In The Night Of Time - Antonio Munoz Molina (translated by Edith Grossman) - Best Translated Book Award 2014

Interestingly enough, on the weekend, I read an article which quoted Gabriel Garcia Marquez’s long term collaborator and English translator Edith Grossman. “Translating means expressing an idea or concept in a way that’s entirely different from the original, since each language is a different system. And so, in fact, when I translate a book written in Spanish, I’m actually writing another book in English.” (To see the full interview go to The Washington Post here)

Edith Grossman is the translator of Antonio Munoz Molina’s “In The Night Of Time” and it’s not often that you have the cover spruiking the translator in similar sized font to the author. For this work she would have needed the patience of a saint, this is one serious tome of a novel, besides running to 641 pages it is large in shape, the paragraphs run for pages on end and therefore each page is wall to wall text. So if you’re not into a long slow challenge then this is not a novel for you.

Our story starts with an unknown narrator observing Ignacio Abel at Pennsylvania Station in 1936. He is about to board a train to take him to upstate New York where he has been asked to design a new library. The train journey begins and Juan Ignacio drifts back to Spain and the reasons behind his move here. This is the story of the Spanish Civil War:

Professor Rossman no longer had to wait for anything. He’d been buried with several dozen other corpses and hurriedly covered in lime in a common grave in Madrid, infected without reason or fault by the great medieval plague of Spanish death, spread indiscriminately by the most modern and most primitive means alike, everything from Mauser rifles, machine guns, and incendiary bombs to crude ancestral weapons: pocketknives, harquebuses, hunting shotguns, cattle prods, even animal jawbones if necessary, death that descended with the roar of airplane engines and the neighing of mules, with scapulars and crosses and red flags, with rosary prayers and the shouting of anthems on the radio.

This slow train journey takes over 500 pages of the novel and the flashbacks aren’t primarily about the Civil War, it is a crescendo in the novel becoming increasingly prominent and all consuming.
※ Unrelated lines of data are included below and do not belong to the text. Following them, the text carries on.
/-- The first check: a host's order is refused BARRED, NO_RIGHTS, MGMT_ONLY or NO_RIGHTS, by the first of the four questions that
fails, and changes nothing (R82). -/
def Obligations.SourceCheckRefuses : Prop :=
  ∀ (s : State) (h : HostId) (e : OrderEntry) (o : OrderName) (st : Status), Decides s (.host h) e o →
    ((s.ports.barredHost.get h = true ∧ st = .barred) ∨
      (s.ports.barredHost.get h = false ∧ s.eng.rights.get h = .none ∧ st = .noRights) ∨
      (s.ports.barredHost.get h = false ∧ s.eng.rights.get h ≠ .none ∧ o.cls = .management ∧ st = .mgmtOnly) ∨
      (s.ports.barredHost.get h = false ∧ s.eng.rights.get h = .view ∧ o.cls = .window ∧ st = .noRights)) →
    ∃ t, exec o.command s = .next t ∧ OrderAnswered (.host h) e st [] s t ∧ AnswerFrame s t

/-- The second to sixth checks of an order whose source passes the first: FROZEN for a changing order, then for an order that
names a window NOT_FOUND or STALE, NOT_OWNER, LOCKED, BUSY or WRONG_STATE, the first that fails, and nothing changes
(R83 to R86, R142, R145). That a handle of a FREE slot is NOT_FOUND is R1's, beside R16 (log 23). -/
def Obligations.LaterChecksRefuse : Prop :=
  ∀ (s : State) (src : Source) (e : OrderEntry) (o : OrderName) (st : Status), Decides s src e o → MayOrder s src o →
    ((o.changes = true ∧ s.eng.frozen = true ∧ st = .frozen) ∨
      ((o.changes = true → s.eng.frozen = false) ∧
        o ∈ [OrderName.query, .activate, .modify, .retire, .lock, .attach, .detach] ∧
        ∃ i : Fin Config.slots, (blockByte e.block 0).toNat = i.val ∧
          (((s.slot i).window = none ∧ st = .notFound) ∨
            ∃ w, (s.slot i).window = some w ∧
              (((s.slot i).generation ≠ blockByte e.block 1 ∧ st = .stale) ∨
                (s.slot i).generation = blockByte e.block 1 ∧ o ≠ .query ∧
                  ((¬Owns src w ∧ st = .notOwner) ∨
                    Owns src w ∧
                      ((w.locked = true ∧ o ∈ [OrderName.modify, .retire, .attach, .detach] ∧ st = .locked) ∨
                        (w.locked = false ∨ o ∈ [OrderName.activate, .lock]) ∧
                          ((isDraining w.state = true ∧ st = .busy) ∨
                            (o = .activate ∧ w.state = .live ∧ st = .wrongState) ∨
                            (o = .lock ∧ w.state = .staged ∧ st = .wrongState)))))))) →
    ∃ t, exec o.command s = .next t ∧ OrderAnswered src e st [] s t ∧ AnswerFrame s t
In the early sections we learn about Ignacio Abel’s training to become an architect, from a working class family, his success, marriage, fatherhood and then his falling in love with an American tourist Judith. The early sections being all consuming with his love affair, with the Civil War as merely a backdrop, a Spain rotten to the core:

But he wouldn’t have been able to explain to his wife that the antagonism he felt toward her family was due not to ideological but to esthetic differences, the same silent antagonism he felt towards the inexhaustible Spanish ugliness of so many common place things, a kind of national depravity that offended his sense of beauty more deeply than his convictions regarding justice: the stuffed heads of bulls over bars in taverns; the paprika red and saffron-substitute yellow of bullfight posters; folding chairs and carved desks that imitated the Spanish Renaissance; dolls in flamenco dresses, a curl on their forehead, which closed their eyes when leaned back and opened them as if resuscitated when they were upright again; rings with cubic stones; gold teeth in the brutal mouths of tycoons; the newspaper obituaries of dead children – he rose to heaven, he joined the angels – and their tragic white coffins; baroque moldings; excrescences carved in granite on the vulgar facades of banks; coat and hat racks made with the horns and hooves of deer or mountain goats; coats of arms for common last names made of glazed ceramic from Talavera; funeral announcements in the ABC or El Debate; photographs of King Alfonso XIII hunting, just a few days before he left the country, indifferent or blind to what was happening around him, leaning on his rifle beside the head of a dead deer, or erect and jovial next to a sacrifice of partridges or pheasants or hares, surrounded by gentlemen in hunting outfits and gaiters and servants in poor men’s berets and espadrilles and smiles diminished by toothless mouths.

The quotes I have chosen here show the undercurrent of Antonio Munoz Molina’s theme, a Spain in decay, a place where all reason has disappeared, but by doing so I’ve left out the substantial part of the plot. This is also a romance, a love story, a revelation as our protagonist slowly learns about himself, slowly evolves into a passionate man, as a n architect he’s slowly designing a new future for himself, one that is based on solid and rational foundations, a future that needs to be certain, that will withstand the test of time.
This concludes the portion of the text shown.